Secrets of Zhongzi Shared at US-China People's Friendship Association Potluck

There’s nothing like shared food, in this case, Chinese zhongzi–sticky rice wrapped in bamboo leaves–to nurture friendship. About 40 members and friends of the South Bay Chapter of the US-China People’s Friendship Association (USCPFA) gathered at the home of Santa Clara City Council Member Teresa O’Neill June 26 for a potluck dinner to celebrate the Dragon Boat Festival and eat zhongzi.

Zhongzi are a special dish made during the Dragon Boat Festival, traditionally celebrated on the 5th day of the 5th month of the lunar calendar. The festival honors the third century BC Chinese patriot and poet Qu Yuan, whose life story and poetry were shared at the potluck.

Cupertino resident Susan Man made 52 Cantonese-style zhongzi for the dinner, demonstrated her technique, then assisted those who wanted to make one themselves.
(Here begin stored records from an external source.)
@[simp] theorem jFinish_keeps (e : JEntry) (code : Nat) (s : State) :
    (jFinish e code s).pending = s.pending ∧ (jFinish e code s).out = s.out ∧ (jFinish e code s).fresh = s.fresh ∧ (jFinish e code s).rf = s.rf
    ∧ (jFinish e code s).dir = s.dir ∧ (jFinish e code s).hdr = s.hdr ∧ (jFinish e code s).ctx = s.ctx ∧ (jFinish e code s).pw = s.pw
    ∧ (jFinish e code s).ck = s.ck ∧ (jFinish e code s).bt = s.bt ∧ (jFinish e code s).ev = s.ev ∧ (jFinish e code s).we = s.we
    ∧ (jFinish e code s).en = s.en ∧ (jFinish e code s).fq = s.fq ∧ (jFinish e code s).fuse = s.fuse ∧ (jFinish e code s).fuseOn = s.fuseOn
    ∧ (jFinish e code s).br = s.br ∧ (jFinish e code s).views = s.views ∧ (jFinish e code s).tenants = s.tenants ∧ (jFinish e code s).shedPin = s.shedPin
    ∧ (jFinish e code s).co = s.co ∧ (jFinish e code s).sy = s.sy ∧ (jFinish e code s).jb = s.jb ∧ (jFinish e code s).hbm = s.hbm
    ∧ (jFinish e code s).ner = s.ner ∧ (jFinish e code s).io = s.io ∧ (jFinish e code s).sc = s.sc ∧ (jFinish e code s).gw = s.gw
    ∧ (jFinish e code s).sb = s.sb ∧ (jFinish e code s).sec = s.sec := by
  simp only [jFinish]
  (repeat' split) <;> simp

@[simp] theorem setResult_keeps (p : Page) (c : Client) (code : Nat) (u : Option Nat) (s : State) :
    (setResult p c code u s).pending = s.pending ∧ (setResult p c code u s).out = s.out ∧ (setResult p c code u s).fresh = s.fresh ∧ (setResult p c code u s).rf = s.rf
    ∧ (setResult p c code u s).dir = s.dir ∧ (setResult p c code u s).hdr = s.hdr ∧ (setResult p c code u s).jr = s.jr ∧ (setResult p c code u s).pw = s.pw
    ∧ (setResult p c code u s).ck = s.ck ∧ (setResult p c code u s).bt = s.bt ∧ (setResult p c code u s).ev = s.ev ∧ (setResult p c code u s).we = s.we
    ∧ (setResult p c code u s).en = s.en ∧ (setResult p c code u s).fq = s.fq ∧ (setResult p c code u s).fuse = s.fuse ∧ (setResult p c code u s).fuseOn = s.fuseOn
    ∧ (setResult p c code u s).br = s.br ∧ (setResult p c code u s).views = s.views ∧ (setResult p c code u s).tenants = s.tenants ∧ (setResult p c code u s).shedPin = s.shedPin
    ∧ (setResult p c code u s).co = s.co ∧ (setResult p c code u s).sy = s.sy ∧ (setResult p c code u s).jb = s.jb ∧ (setResult p c code u s).hbm = s.hbm
    ∧ (setResult p c code u s).ner = s.ner ∧ (setResult p c code u s).io = s.io ∧ (setResult p c code u s).sc = s.sc ∧ (setResult p c code u s).gw = s.gw
    ∧ (setResult p c code u s).sb = s.sb ∧ (setResult p c code u s).sec = s.sec := by
  simp [setResult]

@[simp] theorem recordDenied_keeps (c : Client) (p : Page) (off : Nat) (s : State) :
    (recordDenied c p off s).pending = s.pending ∧ (recordDenied c p off s).out = s.out ∧ (recordDenied c p off s).fresh = s.fresh ∧ (recordDenied c p off s).dir = s.dir
    ∧ (recordDenied c p off s).hdr = s.hdr ∧ (recordDenied c p off s).ctx = s.ctx ∧ (recordDenied c p off s).jr = s.jr ∧ (recordDenied c p off s).pw = s.pw
    ∧ (recordDenied c p off s).ck = s.ck ∧ (recordDenied c p off s).bt = s.bt ∧ (recordDenied c p off s).we = s.we ∧ (recordDenied c p off s).en = s.en
    ∧ (recordDenied c p off s).fq = s.fq ∧ (recordDenied c p off s).fuse = s.fuse ∧ (recordDenied c p off s).fuseOn = s.fuseOn ∧ (recordDenied c p off s).br = s.br
    ∧ (recordDenied c p off s).views = s.views ∧ (recordDenied c p off s).tenants = s.tenants ∧ (recordDenied c p off s).shedPin = s.shedPin ∧ (recordDenied c p off s).co = s.co
    ∧ (recordDenied c p off s).sy = s.sy ∧ (recordDenied c p off s).jb = s.jb ∧ (recordDenied c p off s).hbm = s.hbm ∧ (recordDenied c p off s).ner = s.ner
    ∧ (recordDenied c p off s).io = s.io ∧ (recordDenied c p off s).sc = s.sc ∧ (recordDenied c p off s).gw = s.gw ∧ (recordDenied c p off s).sb = s.sb
    ∧ (recordDenied c p off s).sec = s.sec := by
  simp [recordDenied]

@[simp] theorem refuse_keeps (p : Page) (c : Client) (code : Nat) (s : State) :
    (refuse p c code s).pending = s.pending ∧ (refuse p c code s).fresh = s.fresh ∧ (refuse p c code s).dir = s.dir ∧ (refuse p c code s).jr = s.jr
    ∧ (refuse p c code s).pw = s.pw ∧ (refuse p c code s).ck = s.ck ∧ (refuse p c code s).bt = s.bt ∧ (refuse p c code s).we = s.we
    ∧ (refuse p c code s).en = s.en ∧ (refuse p c code s).fq = s.fq ∧ (refuse p c code s).fuse = s.fuse ∧ (refuse p c code s).fuseOn = s.fuseOn
    ∧ (refuse p c code s).views = s.views ∧ (refuse p c code s).tenants = s.tenants ∧ (refuse p c code s).shedPin = s.shedPin ∧ (refuse p c code s).co = s.co
    ∧ (refuse p c code s).sy = s.sy ∧ (refuse p c code s).jb = s.jb ∧ (refuse p c code s).hbm = s.hbm ∧ (refuse p c code s).ner = s.ner
    ∧ (refuse p c code s).io = s.io ∧ (refuse p c code s).sc = s.sc ∧ (refuse p c code s).gw = s.gw ∧ (refuse p c code s).sb = s.sb
    ∧ (refuse p c code s).sec = s.sec := by
  simp only [refuse]
  (repeat' split) <;> simp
“Your bamboo leaf can make it or break it,” Man cautioned. “Boil it to sanitize and make it more pliable. Then soak it to shorten the cooking time.” The goal is to keep the leaf from splitting and spilling out the filling during cooking, which Man does in an electric pressure cooker.

Man fills the bamboo leaf with sticky rice and a selection of mung beans, peanuts, black-eyed peas, pork, sausages, mushrooms, dried shrimp and scallops, and salted duck eggs.

“I feed them to my family until they resist, give them away to my friends and freeze them [for] later use….Each zhongzi is good for a meal, especially nice when paired with a salad,” Man wrote in her recipe.

USCPFA ( is a national, nonprofit educational organization to promote friendship and understanding between the people of China and the United States. The South Bay chapter organizes a monthly activity, often a potluck followed by a presentation about Chinese culture and history.

“USCPFA is a wonderful opportunity to meet caring and sharing people from China, the US, and folks from other countries who are interested in China and in getting to know their neighbors in this country better,” said Cupertino resident Bet Messmer. “The presentations have been amazingly varied as well as excellent.”

“I’ve always been interested in Asian art and went on a tour to China. The relationship between China and the U.S. is very important,” said potluck host O’Neill. “I’m interested in the history of the Chinese in America, in California. I have a lot of friends who are Chinese.”

“Many of us grew up without knowing about our own culture and what’s happening in China-U.S. relations,” said Hawaiian-born Shirley Lin.

Stanford University graduate student Yanshuo Zhang, who talked about the poetry of Qu Yuan, enjoyed the opportunity at the potluck to “meet people beyond academia.”

“People can have unofficial but very friendly and powerful interactions with one another,” said Zhang, from China.

“What makes this group interesting is that the members–about 50–have very distinguished achievements and interests. They’re from different backgrounds,” said Billy Lee, born in Shanghai. “I believe people can accept each other as friends even though there are certain things they may not agree with.”

South Bay chapter co-chair Winny Lin, born in Guilin, wants to share “the rich Chinese culture” with Americans.

“I love people. I don’t see any strangers. We all have something to offer, something in common,” said Lin. Visit for South Bay chapter information and, soon hopefully, Man’s zhongzi recipe.

“All Chinese are foodies. Chinese love to eat. Everyone is like a gourmet,” said Man. “Chinese are always figuring out what to eat next. American are always figuring out what to do next.”